*** Records for this exercise Section Begins ***
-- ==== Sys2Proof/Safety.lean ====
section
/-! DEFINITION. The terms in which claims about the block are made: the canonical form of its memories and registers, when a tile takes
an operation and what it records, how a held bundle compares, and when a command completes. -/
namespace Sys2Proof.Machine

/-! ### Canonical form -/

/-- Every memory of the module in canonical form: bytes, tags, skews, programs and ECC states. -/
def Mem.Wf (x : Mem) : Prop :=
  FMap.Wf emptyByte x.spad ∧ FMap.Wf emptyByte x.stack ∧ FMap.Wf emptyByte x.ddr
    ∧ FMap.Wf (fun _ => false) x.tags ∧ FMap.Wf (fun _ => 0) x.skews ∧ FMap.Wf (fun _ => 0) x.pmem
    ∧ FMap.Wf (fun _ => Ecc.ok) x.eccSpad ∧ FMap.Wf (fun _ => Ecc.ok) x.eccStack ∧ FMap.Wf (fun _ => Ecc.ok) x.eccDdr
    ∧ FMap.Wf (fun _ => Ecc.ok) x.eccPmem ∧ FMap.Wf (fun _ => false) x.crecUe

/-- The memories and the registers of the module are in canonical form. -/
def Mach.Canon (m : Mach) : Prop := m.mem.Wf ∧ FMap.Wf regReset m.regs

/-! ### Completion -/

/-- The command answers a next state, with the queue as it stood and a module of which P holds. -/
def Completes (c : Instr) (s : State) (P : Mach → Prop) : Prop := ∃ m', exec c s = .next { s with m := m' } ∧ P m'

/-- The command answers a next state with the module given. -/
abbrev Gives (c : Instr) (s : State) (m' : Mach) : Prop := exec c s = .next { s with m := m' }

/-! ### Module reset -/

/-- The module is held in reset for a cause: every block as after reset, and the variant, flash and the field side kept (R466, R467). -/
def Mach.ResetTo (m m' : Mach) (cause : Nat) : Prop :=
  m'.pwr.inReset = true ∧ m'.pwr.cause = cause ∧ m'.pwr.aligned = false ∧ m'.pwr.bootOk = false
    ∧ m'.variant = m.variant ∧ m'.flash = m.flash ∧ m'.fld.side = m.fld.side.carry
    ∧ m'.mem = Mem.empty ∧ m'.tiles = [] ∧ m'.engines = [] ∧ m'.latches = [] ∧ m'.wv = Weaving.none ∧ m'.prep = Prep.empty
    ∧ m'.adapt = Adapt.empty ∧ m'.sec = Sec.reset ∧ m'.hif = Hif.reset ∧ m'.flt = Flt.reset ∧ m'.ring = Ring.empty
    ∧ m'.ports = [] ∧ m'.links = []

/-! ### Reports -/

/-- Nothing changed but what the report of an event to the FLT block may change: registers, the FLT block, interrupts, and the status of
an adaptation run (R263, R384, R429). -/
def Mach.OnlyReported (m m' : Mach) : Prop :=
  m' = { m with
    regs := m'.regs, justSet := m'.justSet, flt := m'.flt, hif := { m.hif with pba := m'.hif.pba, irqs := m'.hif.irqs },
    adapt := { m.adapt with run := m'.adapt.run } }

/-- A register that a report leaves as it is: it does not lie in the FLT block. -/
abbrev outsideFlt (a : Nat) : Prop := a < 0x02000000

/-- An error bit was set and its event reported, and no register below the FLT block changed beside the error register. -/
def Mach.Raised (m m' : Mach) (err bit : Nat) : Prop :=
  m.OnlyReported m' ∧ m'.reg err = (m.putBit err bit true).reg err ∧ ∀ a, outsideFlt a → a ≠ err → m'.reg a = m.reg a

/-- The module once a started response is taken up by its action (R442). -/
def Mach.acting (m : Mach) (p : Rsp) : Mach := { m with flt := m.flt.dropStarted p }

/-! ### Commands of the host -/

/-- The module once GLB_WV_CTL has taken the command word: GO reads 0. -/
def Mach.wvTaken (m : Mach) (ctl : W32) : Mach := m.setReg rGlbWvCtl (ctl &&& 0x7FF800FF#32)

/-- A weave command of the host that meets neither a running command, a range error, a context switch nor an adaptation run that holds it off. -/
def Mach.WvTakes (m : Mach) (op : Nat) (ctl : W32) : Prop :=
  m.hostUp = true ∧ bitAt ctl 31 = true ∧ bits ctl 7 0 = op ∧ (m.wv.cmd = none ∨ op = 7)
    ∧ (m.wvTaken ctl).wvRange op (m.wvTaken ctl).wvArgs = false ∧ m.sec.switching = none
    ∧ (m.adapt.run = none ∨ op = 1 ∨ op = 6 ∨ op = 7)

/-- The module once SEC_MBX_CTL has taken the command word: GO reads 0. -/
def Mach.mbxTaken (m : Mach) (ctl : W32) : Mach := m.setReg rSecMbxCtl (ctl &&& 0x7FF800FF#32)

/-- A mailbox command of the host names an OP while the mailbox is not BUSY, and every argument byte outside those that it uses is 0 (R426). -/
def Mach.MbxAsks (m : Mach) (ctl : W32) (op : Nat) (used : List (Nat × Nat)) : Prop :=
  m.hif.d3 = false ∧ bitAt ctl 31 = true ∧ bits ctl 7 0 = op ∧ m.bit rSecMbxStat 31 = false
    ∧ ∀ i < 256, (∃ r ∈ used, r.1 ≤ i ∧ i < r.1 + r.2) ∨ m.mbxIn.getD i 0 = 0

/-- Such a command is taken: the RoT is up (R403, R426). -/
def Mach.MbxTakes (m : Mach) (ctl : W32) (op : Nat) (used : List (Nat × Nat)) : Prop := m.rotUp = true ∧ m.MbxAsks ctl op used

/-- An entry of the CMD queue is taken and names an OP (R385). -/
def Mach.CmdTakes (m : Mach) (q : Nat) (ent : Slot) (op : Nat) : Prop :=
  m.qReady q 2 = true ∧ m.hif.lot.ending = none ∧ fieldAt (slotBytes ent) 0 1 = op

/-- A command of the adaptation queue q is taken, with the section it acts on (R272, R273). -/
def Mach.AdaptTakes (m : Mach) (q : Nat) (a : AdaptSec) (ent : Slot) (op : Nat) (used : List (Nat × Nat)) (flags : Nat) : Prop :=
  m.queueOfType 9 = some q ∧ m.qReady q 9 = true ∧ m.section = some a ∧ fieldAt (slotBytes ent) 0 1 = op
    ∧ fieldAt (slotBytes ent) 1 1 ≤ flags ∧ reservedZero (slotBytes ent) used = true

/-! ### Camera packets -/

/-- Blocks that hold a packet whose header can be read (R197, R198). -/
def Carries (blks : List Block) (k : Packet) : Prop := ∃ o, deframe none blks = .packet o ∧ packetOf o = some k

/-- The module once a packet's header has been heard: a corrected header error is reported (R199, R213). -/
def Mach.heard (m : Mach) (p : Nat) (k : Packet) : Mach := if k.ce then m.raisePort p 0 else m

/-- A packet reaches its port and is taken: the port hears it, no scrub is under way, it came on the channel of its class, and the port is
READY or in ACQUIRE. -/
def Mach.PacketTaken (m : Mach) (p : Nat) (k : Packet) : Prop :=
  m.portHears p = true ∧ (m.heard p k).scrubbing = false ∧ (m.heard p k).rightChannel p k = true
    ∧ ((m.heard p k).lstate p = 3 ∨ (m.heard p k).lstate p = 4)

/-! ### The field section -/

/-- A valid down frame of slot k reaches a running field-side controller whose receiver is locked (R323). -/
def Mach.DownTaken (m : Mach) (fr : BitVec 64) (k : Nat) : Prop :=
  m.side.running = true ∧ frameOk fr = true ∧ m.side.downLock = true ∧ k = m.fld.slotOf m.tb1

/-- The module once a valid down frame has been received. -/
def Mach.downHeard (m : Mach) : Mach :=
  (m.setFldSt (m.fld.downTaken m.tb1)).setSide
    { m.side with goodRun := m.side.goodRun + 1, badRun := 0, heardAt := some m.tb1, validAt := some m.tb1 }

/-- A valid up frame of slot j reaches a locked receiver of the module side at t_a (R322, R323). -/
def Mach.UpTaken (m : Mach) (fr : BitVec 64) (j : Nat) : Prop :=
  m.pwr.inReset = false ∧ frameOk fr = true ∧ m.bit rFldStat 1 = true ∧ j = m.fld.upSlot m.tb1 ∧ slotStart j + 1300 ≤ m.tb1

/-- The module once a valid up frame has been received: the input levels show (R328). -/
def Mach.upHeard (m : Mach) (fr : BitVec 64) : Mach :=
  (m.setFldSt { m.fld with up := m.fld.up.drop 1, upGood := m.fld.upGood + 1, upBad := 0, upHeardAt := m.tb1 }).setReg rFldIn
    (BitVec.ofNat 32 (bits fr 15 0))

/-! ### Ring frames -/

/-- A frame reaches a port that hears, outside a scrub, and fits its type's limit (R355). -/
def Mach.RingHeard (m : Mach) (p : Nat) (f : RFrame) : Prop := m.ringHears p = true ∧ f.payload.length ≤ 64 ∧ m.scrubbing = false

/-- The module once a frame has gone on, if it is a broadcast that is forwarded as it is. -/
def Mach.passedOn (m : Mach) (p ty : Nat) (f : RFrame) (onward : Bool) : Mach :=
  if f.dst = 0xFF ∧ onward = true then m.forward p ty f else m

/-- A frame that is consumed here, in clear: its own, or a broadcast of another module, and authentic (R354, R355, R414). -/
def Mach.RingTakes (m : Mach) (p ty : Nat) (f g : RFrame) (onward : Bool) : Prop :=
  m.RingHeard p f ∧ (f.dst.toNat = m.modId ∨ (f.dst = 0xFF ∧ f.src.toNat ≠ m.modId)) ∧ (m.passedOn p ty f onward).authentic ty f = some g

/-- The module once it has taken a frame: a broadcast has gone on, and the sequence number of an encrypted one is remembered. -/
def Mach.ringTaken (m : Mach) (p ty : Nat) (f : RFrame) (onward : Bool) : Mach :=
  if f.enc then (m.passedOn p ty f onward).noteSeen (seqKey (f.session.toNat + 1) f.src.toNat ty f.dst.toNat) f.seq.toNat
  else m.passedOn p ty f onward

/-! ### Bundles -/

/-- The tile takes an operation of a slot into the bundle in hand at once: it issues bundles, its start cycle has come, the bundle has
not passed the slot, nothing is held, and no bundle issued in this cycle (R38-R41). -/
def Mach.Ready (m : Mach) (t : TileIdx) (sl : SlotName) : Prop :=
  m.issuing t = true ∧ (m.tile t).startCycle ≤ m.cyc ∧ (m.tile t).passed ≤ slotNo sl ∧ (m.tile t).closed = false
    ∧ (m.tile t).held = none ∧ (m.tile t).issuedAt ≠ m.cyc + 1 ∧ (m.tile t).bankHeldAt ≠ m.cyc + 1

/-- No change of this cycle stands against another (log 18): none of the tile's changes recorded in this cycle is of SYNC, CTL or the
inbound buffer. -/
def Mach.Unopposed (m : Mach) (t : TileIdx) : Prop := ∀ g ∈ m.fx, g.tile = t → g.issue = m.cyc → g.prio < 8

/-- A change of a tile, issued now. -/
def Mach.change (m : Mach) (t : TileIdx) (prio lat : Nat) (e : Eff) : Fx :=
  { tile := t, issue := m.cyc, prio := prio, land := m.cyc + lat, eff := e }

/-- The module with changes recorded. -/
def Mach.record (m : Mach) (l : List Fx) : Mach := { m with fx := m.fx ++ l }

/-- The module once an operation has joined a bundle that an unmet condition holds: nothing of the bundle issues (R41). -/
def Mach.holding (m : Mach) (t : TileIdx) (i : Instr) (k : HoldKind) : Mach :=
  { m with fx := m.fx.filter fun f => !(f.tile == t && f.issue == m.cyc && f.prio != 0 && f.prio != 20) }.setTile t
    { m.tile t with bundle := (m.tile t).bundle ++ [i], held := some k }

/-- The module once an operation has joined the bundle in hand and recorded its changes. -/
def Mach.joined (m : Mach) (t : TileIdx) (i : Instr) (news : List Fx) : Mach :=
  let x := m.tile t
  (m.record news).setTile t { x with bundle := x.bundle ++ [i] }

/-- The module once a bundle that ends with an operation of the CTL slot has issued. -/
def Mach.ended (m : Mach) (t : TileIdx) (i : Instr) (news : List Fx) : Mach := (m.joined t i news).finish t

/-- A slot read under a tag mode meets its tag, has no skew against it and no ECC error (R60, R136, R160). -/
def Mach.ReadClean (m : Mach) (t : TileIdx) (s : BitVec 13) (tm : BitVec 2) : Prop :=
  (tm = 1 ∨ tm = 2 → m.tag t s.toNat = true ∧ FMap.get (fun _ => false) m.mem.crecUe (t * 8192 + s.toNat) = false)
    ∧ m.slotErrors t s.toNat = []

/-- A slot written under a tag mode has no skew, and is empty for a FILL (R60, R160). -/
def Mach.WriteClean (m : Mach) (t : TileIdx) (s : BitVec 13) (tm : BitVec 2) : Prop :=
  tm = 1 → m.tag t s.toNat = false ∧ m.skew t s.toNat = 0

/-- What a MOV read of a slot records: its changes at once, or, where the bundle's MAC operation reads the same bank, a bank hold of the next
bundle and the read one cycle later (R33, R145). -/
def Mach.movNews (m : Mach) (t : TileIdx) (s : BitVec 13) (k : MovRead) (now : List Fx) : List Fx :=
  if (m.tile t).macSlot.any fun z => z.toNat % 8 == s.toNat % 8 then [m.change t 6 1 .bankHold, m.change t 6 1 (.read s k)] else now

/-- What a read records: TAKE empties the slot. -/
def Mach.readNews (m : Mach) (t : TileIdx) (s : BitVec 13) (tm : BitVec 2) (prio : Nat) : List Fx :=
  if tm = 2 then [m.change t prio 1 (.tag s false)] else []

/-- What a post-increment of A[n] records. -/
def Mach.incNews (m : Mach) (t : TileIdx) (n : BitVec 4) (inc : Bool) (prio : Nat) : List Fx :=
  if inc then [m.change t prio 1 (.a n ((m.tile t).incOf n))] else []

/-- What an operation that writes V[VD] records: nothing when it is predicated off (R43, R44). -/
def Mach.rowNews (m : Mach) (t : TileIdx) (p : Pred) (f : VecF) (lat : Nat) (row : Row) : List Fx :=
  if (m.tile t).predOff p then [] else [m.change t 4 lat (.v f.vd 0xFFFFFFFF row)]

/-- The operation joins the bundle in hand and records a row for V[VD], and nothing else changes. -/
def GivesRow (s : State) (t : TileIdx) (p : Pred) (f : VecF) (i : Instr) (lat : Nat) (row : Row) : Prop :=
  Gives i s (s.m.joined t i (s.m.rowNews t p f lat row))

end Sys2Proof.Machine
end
*** Records for this exercise Section Ends ***
What you need to do:
Considering only the material above, set down every line from the one with "def Carries (blks" to the one with "def Mach.downHeard (m", inclusive, exactly as written.

Solution for this exercise:
def Carries (blks : List Block) (k : Packet) : Prop := ∃ o, deframe none blks = .packet o ∧ packetOf o = some k

/-- The module once a packet's header has been heard: a corrected header error is reported (R199, R213). -/
def Mach.heard (m : Mach) (p : Nat) (k : Packet) : Mach := if k.ce then m.raisePort p 0 else m

/-- A packet reaches its port and is taken: the port hears it, no scrub is under way, it came on the channel of its class, and the port is
READY or in ACQUIRE. -/
def Mach.PacketTaken (m : Mach) (p : Nat) (k : Packet) : Prop :=
  m.portHears p = true ∧ (m.heard p k).scrubbing = false ∧ (m.heard p k).rightChannel p k = true
    ∧ ((m.heard p k).lstate p = 3 ∨ (m.heard p k).lstate p = 4)

/-! ### The field section -/

/-- A valid down frame of slot k reaches a running field-side controller whose receiver is locked (R323). -/
def Mach.DownTaken (m : Mach) (fr : BitVec 64) (k : Nat) : Prop :=
  m.side.running = true ∧ frameOk fr = true ∧ m.side.downLock = true ∧ k = m.fld.slotOf m.tb1

/-- The module once a valid down frame has been received. -/
def Mach.downHeard (m : Mach) : Mach :=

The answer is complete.